#### PROBLEM DESCRIPTION
Scan the data below and pick out the lines containing the word "spiCtl".

** Opening RECORDS FOR THE EXERCISE block **

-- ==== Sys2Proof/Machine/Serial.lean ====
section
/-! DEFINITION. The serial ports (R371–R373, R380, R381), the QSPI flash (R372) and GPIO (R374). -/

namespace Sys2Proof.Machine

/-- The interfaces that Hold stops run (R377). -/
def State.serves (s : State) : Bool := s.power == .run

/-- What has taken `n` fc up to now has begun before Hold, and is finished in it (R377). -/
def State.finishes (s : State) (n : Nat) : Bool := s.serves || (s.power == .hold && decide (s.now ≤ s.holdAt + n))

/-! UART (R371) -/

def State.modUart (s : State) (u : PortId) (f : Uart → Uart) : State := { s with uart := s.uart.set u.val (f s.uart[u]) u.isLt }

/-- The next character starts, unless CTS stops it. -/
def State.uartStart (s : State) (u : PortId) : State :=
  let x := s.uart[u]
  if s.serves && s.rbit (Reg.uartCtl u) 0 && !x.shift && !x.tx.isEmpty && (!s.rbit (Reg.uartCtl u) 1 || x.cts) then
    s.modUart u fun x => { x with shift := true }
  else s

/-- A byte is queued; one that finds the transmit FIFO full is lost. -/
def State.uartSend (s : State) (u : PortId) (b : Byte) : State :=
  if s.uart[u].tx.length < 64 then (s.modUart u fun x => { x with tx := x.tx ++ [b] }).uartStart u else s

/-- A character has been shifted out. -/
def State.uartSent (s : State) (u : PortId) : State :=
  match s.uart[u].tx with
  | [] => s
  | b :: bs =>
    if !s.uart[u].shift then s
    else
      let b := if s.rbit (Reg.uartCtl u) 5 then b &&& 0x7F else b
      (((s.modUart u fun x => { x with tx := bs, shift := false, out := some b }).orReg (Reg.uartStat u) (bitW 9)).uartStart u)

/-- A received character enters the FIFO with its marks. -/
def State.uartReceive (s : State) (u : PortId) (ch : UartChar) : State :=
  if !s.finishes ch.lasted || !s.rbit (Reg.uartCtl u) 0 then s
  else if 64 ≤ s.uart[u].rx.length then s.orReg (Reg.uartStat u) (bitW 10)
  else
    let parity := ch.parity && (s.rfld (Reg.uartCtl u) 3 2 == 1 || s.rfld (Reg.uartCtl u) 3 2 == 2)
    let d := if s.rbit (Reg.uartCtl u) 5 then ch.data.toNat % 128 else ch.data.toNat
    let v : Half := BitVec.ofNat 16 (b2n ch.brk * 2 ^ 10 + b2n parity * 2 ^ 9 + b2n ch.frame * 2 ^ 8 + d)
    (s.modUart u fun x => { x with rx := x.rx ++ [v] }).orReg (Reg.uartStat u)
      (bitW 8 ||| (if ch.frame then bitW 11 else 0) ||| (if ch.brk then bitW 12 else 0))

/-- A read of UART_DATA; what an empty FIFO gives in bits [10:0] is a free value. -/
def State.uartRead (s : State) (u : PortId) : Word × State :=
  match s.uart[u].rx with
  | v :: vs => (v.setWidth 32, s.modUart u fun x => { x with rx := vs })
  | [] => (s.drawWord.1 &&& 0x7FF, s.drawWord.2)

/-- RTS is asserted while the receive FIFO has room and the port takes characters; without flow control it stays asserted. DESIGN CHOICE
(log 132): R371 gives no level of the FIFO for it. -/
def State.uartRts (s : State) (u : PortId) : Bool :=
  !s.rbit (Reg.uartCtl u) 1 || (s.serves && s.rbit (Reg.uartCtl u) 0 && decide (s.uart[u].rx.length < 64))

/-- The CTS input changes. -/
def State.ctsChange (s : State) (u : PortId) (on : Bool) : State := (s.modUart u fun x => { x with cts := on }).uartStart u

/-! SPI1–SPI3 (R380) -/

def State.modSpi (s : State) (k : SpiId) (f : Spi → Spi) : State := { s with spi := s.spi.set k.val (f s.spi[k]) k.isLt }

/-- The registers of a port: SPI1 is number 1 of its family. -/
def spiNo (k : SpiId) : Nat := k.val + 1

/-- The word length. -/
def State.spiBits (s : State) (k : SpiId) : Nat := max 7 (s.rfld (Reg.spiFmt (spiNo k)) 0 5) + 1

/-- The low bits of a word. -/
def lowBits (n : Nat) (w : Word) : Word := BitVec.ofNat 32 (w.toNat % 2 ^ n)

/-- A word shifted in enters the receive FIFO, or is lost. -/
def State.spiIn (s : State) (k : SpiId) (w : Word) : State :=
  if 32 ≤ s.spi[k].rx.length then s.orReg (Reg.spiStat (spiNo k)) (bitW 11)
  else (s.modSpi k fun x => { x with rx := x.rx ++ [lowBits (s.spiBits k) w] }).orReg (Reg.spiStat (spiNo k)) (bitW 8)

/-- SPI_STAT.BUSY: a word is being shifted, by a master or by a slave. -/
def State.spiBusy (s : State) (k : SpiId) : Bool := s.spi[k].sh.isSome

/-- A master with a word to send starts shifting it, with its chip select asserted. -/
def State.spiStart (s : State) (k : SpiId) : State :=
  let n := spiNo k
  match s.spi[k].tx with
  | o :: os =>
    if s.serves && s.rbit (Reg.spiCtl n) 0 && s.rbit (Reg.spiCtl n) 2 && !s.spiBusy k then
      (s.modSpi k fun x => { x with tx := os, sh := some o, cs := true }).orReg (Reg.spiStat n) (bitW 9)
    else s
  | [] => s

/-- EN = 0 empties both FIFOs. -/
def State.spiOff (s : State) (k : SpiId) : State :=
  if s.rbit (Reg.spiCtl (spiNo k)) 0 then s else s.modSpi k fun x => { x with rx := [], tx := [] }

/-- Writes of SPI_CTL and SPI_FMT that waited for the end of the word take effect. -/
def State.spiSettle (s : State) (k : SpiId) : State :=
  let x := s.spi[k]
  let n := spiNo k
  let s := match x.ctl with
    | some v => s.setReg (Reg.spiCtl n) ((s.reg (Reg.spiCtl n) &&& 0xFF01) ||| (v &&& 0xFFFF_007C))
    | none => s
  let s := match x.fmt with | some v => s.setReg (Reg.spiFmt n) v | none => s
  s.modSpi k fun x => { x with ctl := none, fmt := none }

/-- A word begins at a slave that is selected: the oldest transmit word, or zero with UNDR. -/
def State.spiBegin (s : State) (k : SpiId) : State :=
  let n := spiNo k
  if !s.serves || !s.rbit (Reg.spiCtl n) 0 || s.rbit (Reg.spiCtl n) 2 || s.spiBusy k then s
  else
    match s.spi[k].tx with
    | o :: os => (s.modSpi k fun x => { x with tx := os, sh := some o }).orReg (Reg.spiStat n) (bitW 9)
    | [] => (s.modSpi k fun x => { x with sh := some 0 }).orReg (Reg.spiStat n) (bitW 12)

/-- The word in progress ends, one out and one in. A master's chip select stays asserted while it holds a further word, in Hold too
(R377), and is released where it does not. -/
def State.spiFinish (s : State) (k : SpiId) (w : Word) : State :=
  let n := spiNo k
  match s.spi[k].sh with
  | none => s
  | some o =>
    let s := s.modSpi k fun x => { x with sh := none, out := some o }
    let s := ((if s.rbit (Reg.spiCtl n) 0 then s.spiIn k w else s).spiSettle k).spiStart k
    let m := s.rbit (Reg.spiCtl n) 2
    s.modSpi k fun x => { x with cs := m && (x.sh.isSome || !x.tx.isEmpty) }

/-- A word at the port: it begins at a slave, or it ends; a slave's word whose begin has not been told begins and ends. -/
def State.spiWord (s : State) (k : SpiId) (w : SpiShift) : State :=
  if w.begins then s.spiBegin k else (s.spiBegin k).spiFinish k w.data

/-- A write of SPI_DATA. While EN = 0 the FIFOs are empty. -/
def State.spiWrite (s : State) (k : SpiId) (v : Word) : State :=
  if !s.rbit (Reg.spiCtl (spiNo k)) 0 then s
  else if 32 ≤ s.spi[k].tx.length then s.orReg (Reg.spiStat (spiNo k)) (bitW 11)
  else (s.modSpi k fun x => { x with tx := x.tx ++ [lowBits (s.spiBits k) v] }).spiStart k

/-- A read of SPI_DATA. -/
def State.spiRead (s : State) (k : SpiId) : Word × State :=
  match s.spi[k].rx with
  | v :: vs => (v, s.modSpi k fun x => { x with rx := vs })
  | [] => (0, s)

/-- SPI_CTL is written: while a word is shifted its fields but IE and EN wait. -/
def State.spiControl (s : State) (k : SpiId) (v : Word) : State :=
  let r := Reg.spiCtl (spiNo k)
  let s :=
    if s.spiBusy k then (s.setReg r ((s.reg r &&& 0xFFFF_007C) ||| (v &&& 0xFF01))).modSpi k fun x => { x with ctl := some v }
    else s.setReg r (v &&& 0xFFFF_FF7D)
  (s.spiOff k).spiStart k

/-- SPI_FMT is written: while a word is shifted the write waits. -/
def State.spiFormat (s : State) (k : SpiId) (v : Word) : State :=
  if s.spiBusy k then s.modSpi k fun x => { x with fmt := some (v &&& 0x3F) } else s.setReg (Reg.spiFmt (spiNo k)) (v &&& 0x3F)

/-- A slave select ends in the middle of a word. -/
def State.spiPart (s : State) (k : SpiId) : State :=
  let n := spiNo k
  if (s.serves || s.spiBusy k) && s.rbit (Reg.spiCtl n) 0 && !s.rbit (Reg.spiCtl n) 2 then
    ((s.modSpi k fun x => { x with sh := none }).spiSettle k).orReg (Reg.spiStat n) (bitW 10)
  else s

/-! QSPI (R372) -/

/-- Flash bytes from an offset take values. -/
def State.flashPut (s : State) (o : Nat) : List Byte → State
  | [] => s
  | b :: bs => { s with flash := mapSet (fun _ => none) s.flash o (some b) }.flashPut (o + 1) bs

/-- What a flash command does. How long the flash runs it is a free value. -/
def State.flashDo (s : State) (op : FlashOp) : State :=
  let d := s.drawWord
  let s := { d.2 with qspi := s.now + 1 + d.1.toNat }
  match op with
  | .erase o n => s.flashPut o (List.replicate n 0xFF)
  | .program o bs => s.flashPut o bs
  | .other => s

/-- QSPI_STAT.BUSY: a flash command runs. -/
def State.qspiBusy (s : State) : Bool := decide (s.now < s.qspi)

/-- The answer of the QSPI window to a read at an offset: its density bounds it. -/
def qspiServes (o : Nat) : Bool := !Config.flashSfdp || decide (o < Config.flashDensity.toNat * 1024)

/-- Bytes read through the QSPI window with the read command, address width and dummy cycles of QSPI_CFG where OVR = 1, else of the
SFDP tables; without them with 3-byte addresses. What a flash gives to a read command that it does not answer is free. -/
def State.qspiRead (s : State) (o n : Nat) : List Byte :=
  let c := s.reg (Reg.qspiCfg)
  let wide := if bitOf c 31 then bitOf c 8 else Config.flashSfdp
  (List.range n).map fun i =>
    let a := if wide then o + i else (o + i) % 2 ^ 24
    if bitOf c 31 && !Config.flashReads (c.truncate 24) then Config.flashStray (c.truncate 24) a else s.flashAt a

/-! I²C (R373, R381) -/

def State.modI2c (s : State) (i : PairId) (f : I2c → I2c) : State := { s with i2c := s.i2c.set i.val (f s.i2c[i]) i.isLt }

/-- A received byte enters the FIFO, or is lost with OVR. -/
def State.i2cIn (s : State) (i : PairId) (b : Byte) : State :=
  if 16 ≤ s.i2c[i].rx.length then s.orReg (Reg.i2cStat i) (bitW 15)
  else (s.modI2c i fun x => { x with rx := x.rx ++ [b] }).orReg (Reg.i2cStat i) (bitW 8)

** Closing RECORDS FOR THE EXERCISE block **

#### RESULT
    if s.serves && s.rbit (Reg.spiCtl n) 0 && s.rbit (Reg.spiCtl n) 2 && !s.spiBusy k then
  if s.rbit (Reg.spiCtl (spiNo k)) 0 then s else s.modSpi k fun x => { x with rx := [], tx := [] }
    | some v => s.setReg (Reg.spiCtl n) ((s.reg (Reg.spiCtl n) &&& 0xFF01) ||| (v &&& 0xFFFF_007C))
  if !s.serves || !s.rbit (Reg.spiCtl n) 0 || s.rbit (Reg.spiCtl n) 2 || s.spiBusy k then s
    let s := ((if s.rbit (Reg.spiCtl n) 0 then s.spiIn k w else s).spiSettle k).spiStart k
    let m := s.rbit (Reg.spiCtl n) 2
  if !s.rbit (Reg.spiCtl (spiNo k)) 0 then s
  let r := Reg.spiCtl (spiNo k)
  if (s.serves || s.spiBusy k) && s.rbit (Reg.spiCtl n) 0 && !s.rbit (Reg.spiCtl n) 2 then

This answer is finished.